Take a look at Sampling interval in the docs :

In distributed tracing the data volumes can be very high so sampling can be important (you usually don’t need to export all spans to get a good picture of what is happening). Spring Cloud Sleuth has a Sampler strategy that you can implement to take control of the sampling algorithm. Samplers do not stop span (correlation) ids from being generated, but they do prevent the tags and events being attached and exported.

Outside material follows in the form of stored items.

-- ==== Sys2Proof/Machine/Float.lean ====
section
/-! DEFINITION. The meanings of class 0x4 (R222 to R227). -/
namespace Sys2Proof.Machine

/-- FADD (R223). -/
def execFadd (d : Dst) (a b : Src) (pu : Option Pu) (z : FSz) (rm : Rm) (s : State) :
    Host.Outcome State Fault Refusal :=
  fire (.fadd d a b pu z rm) s fun c => c.fun2 z rm d a b pu (4) jFadd

/-- FSUB (R223). -/
def execFsub (d : Dst) (a b : Src) (pu : Option Pu) (z : FSz) (rm : Rm) (s : State) :
    Host.Outcome State Fault Refusal :=
  fire (.fsub d a b pu z rm) s fun c => c.fun2 z rm d a b pu (4) jFsub

/-- FMUL (R223): the product rule. -/
def execFmul (d : Dst) (a b : Src) (pu : Option Pu) (z : FSz) (rm : Rm) (s : State) :
    Host.Outcome State Fault Refusal :=
  fire (.fmul d a b pu z rm) s fun c => c.fun2 z rm d a b pu (c.byOrder 4 6 8 10) jFmul

/-- FMA (R223). -/
def execFma (d : Fin 16) (a b : Src) (pu : Option Pu) (z : FSz) (rm : Rm) (s : State) :
    Host.Outcome State Fault Refusal :=
  fire (.fma d a b pu z rm) s fun c => c.fun3 z rm d a b pu (c.byOrder 4 6 8 10) jFma

/-- FMS (R223): a × b − d. -/
def execFms (d : Fin 16) (a b : Src) (pu : Option Pu) (z : FSz) (rm : Rm) (s : State) :
    Host.Outcome State Fault Refusal :=
  fire (.fms d a b pu z rm) s fun c => c.fun3 z rm d a b pu (c.byOrder 4 6 8 10) jFms

/-- FNMA (R223): d − a × b. -/
def execFnma (d : Fin 16) (a b : Src) (pu : Option Pu) (z : FSz) (rm : Rm) (s : State) :
    Host.Outcome State Fault Refusal :=
  fire (.fnma d a b pu z rm) s fun c => c.fun3 z rm d a b pu (c.byOrder 4 6 8 10) jFnma

/-- FDIV (R224). -/
def execFdiv (d : Dst) (a b : Src) (pu : Option Pu) (z : FSz) (rm : Rm) (s : State) :
    Host.Outcome State Fault Refusal :=
  fire (.fdiv d a b pu z rm) s fun c => c.fun2 z rm d a b pu (c.byOrder 12 20 28 36) jFdiv

/-- FRCP (R224). -/
def execFrcp (d : Dst) (a : Src) (pu : Option Pu) (z : FSz) (rm : Rm) (s : State) :
    Host.Outcome State Fault Refusal :=
  fire (.frcp d a pu z rm) s fun c => c.fun1 z rm d a pu (c.byOrder 10 18 26 34) jFrcp

/-- FSQRT (R225). -/
def execFsqrt (d : Dst) (a : Src) (pu : Option Pu) (z : FSz) (rm : Rm) (s : State) :
    Host.Outcome State Fault Refusal :=
  fire (.fsqrt d a pu z rm) s fun c => c.fun1 z rm d a pu (c.byOrder 12 20 28 36) jFsqrt

/-- FRSQ (R225). -/
def execFrsq (d : Dst) (a : Src) (pu : Option Pu) (z : FSz) (rm : Rm) (s : State) :
    Host.Outcome State Fault Refusal :=
  fire (.frsq d a pu z rm) s fun c => c.fun1 z rm d a pu (c.byOrder 10 20 30 40) jFrsq

/-- FNEG (R226): flips every sign bit. -/
def execFneg (d : Dst) (a : Src) (pu : Option Pu) (z : FSz) (s : State) :
    Host.Outcome State Fault Refusal :=
  fire (.fneg d a pu z) s fun c => c.fun1 z .rn d a pu 1 fun i => each i.t fun k => copied (i.a k).neg

/-- FABS (R226). -/
def execFabs (d : Dst) (a : Src) (pu : Option Pu) (z : FSz) (s : State) :
    Host.Outcome State Fault Refusal :=
  fire (.fabs d a pu z) s fun c => 
    c.fjet z d [a] pu 1 fun l h => jFabs (fun k => signBit z (c.raw z a l h k)) (c.jin z .rn a a a l h)

/-- FMIN (R226). -/
def execFmin (d : Dst) (a b : Src) (pu : Option Pu) (z : FSz) (s : State) :
    Host.Outcome State Fault Refusal :=
  fire (.fmin d a b pu z) s fun c => c.fun2 z .rn d a b pu 2 (jMinmax true)

/-- FMAX (R226). -/
def execFmax (d : Dst) (a b : Src) (pu : Option Pu) (z : FSz) (s : State) :
    Host.Outcome State Fault Refusal :=
  fire (.fmax d a b pu z) s fun c => c.fun2 z .rn d a b pu 2 (jMinmax false)

/-- FSCALE (R227): times 2ⁿ, n from the single operand B. -/
def execFscale (d : Dst) (a b : Src) (pu : Option Pu) (z : FSz) (rm : Rm) (s : State) :
    Host.Outcome State Fault Refusal :=
  fire (.fscale d a b pu z rm) s fun c => 
    c.fjet z d [a, b] pu 2 fun l h => jFscale (c.count z b l h) (c.jin z rm a a a l h)

/-- FCPYS (R226): FABS of A, then every sign flipped when B's c(0) is negative. -/
def execFcpys (d : Dst) (a b : Src) (pu : Option Pu) (z : FSz) (s : State) :
    Host.Outcome State Fault Refusal :=
  fire (.fcpys d a b pu z) s fun c => 
    c.fjet z d [a, b] pu 1 fun l h =>
      let x := jFabs (fun k => signBit z (c.raw z a l h k)) (c.jin z .rn a a a l h)
      if signBit z (subBits z ((c.val b).get l) h) then x.map fun y => (y.1.neg, y.2) else x

end Sys2Proof.Machine
end

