/-- R171, R172: the predicate instructions in their lanes, and ENDE, which ends the working plane's part or the urgent
work. -/
def Obligations.PredicateInstructionsAndEnde : Prop :=
  ∀ (s : State) (p pa pb : Fin 8) (a : Src) (mask : BitVec 8),
    let c := Ctx.of s
    let tagBit : Tag → Nat
      | .fp32 => 0 | .fp16 => 1 | .bf16 => 2 | .e4m3 => 3 | .e5m2 => 4 | .int32 => 5 | .int8 => 6 | .raw => 7
    (Sets (.tagq p a mask) s p c.act fun _ => mask.getLsbD (tagBit (c.tag a))) ∧
    (Sets (.pset p mask) s p c.act fun l => mask.getLsbD l) ∧
    (∀ fn : BitVec 4, Sets (.plog p pa pb fn mask) s p (c.act &&& mask) fun l =>
      fn.getLsbD ((if bit (predOf s pa) l then 2 else 0) + if bit (predOf s pb) l then 1 else 0)) ∧
    (∀ (d : Dst) (pu : Option Pu), Eligible (.pget d pa pu) s → ∃ v,
      (∀ l < 8, v.get l = if bit (predOf s pa) l then 1 else 0) ∧
      Fires (.pget d pa pu) s ((c.put d v .int32 c.act).withPu c pu (predOf s pa))) ∧
    (Sets (.pput p a) s p c.act fun l => (lanesIn s a).get l != 0) ∧
    (∀ n : Fin 9, Sets (.pcnt p pa n mask) s p c.act fun _ =>
      decide (n.val ≤ (List.range 8).countP fun l => bit (predOf s pa) l && mask.getLsbD l)) ∧
    (Eligible .ende s → FiresThen .ende s {} fun t => t.modElem s.cur.elem fun x =>
      match s.cur.plane with
      | .work => { x with ended := true }
      | .s => { x with inS := false })

namespace Sys2Proof.Claims
open Sys2Proof.Machine

/-! ## Floating point -/

/-- The latency of R245 by the order of the firing. -/
def latBy (s : State) (ls : List Nat) : Nat := ls.getD (Ctx.of s).k 0

/-- A firing with a jet result in the format of SZ (R215 to R218): coefficient j of element h of lane l is f l h j, its
value packed into register or token j and its flags raised in coefficient j. -/
def JetOf (i : Instr) (s : State) (z : FSz) (d : Dst) (xs : List Src) (pu : Option Pu) (lat : Nat)
    (f : Nat → Nat → Nat → FVal × Fl) : Prop :=
  ∃ (v : Nat → Oct W) (fl : BitVec 20),
    Fires i s (((((Ctx.of s).putGroup d (fun j => (v j, FSz.tag z)) ((Ctx.of s).valid xs)).withPu (Ctx.of s) pu
      (nonzeroF z (v 0))).late lat).raise fl) ∧
    (∀ j ≤ (Ctx.of s).k, ∀ l < 8, bit (Ctx.of s).act l = true → ∀ h < FSz.n z,
      subBits z ((v j).get l) h = (FSz.fmt z).bits (f l h j).1 % 2 ^ (FSz.fmt z).width) ∧
    (∀ j < 4, ∀ b < 5, fl.getLsbD (5 * j + b) = true ↔ j ≤ (Ctx.of s).k ∧
      ∃ l < 8, bit (Ctx.of s).act l = true ∧ ∃ h < FSz.n z, (f l h j).2.getLsbD b = true)

/-- Coefficients of an operand in element h of lane l, as read (R218). -/
abbrev cof (s : State) (z : FSz) (a : Src) (l h j : Nat) : FVal := (Ctx.of s).fval z a l h j
/-- Element h of lane l of a single operand, as stored. -/
abbrev stored (s : State) (z : FSz) (a : Src) (l h : Nat) : Nat := subBits z ((lanesIn s a).get l) h

/-- An instruction whose coefficients stand in a relation to those of A, B and the old D, in every active lane. -/
def Jet3 (i : Instr) (s : State) (z : FSz) (d : Dst) (xs : List Src) (pu : Option Pu) (lat : Nat)
    (rel : Nat → Nat → (Nat → FVal × Fl) → Prop) : Prop :=
  Eligible i s → ∃ f, JetOf i s z d xs pu lat f ∧
    ∀ l < 8, bit (Ctx.of s).act l = true → ∀ h < FSz.n z, rel l h (f l h)

/-- ser of R220 from a start value, over the products of x and y with indices below n. -/
def serFrom (r : Rd) (start : FVal) (x y : Nat → FVal) : Nat → FVal × Fl
  | 0 => (start, 0)
  | n + 1 => withFl (r.fma (serFrom r start x y n).1 (x n) (y n)) (serFrom r start x y n).2
/-- ser of R220 without one: the first product rounded, n more fused. -/
def serProd (r : Rd) (x y : Nat → FVal) : Nat → FVal × Fl
  | 0 => r.mul (x 0) (y 0)
  | n + 1 => withFl (r.fma (serProd r x y n).1 (x (n + 1)) (y (n + 1))) (serProd r x y n).2

/-- R221: the pole rule and the undefined-value rule, over the coefficients up to k; otherwise `rest` holds. -/
def Ruled (k : Nat) (pole : Bool) (f : Nat → FVal × Fl) (rest : Nat → Prop) : Prop :=
  ∀ j, 1 ≤ j → j ≤ k →
    (pole = true → f j = (.nan false, fNV)) ∧
    (pole = false → (f 0).1.isNan = true → f j = (.nan false, 0)) ∧
    (pole = false → (f 0).1.isNan = false → rest j)

/-- A copied value: a NaN becomes canonical, with NV when it was signalling (R226). -/
def Copied (x : FVal) (y : FVal × Fl) : Prop :=
  (∀ sig, x = .nan sig → y = (.nan false, flagIf sig fNV)) ∧ (x.isNan = false → y = (x, 0))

By default you get a strategy that continues to trace if a span is already active, but new ones are always marked as non-exportable. If all your apps run with this sampler you will see traces in logs, but not in any remote store. For testing the default is often enough, and it probably is all you need if you are only using the logs (e.g. with an ELK aggregator). If you are exporting span data to Zipkin or Spring Cloud Stream, there is also an AlwaysSampler that exports everything and a PercentageBasedSampler that samples a fixed fraction of spans.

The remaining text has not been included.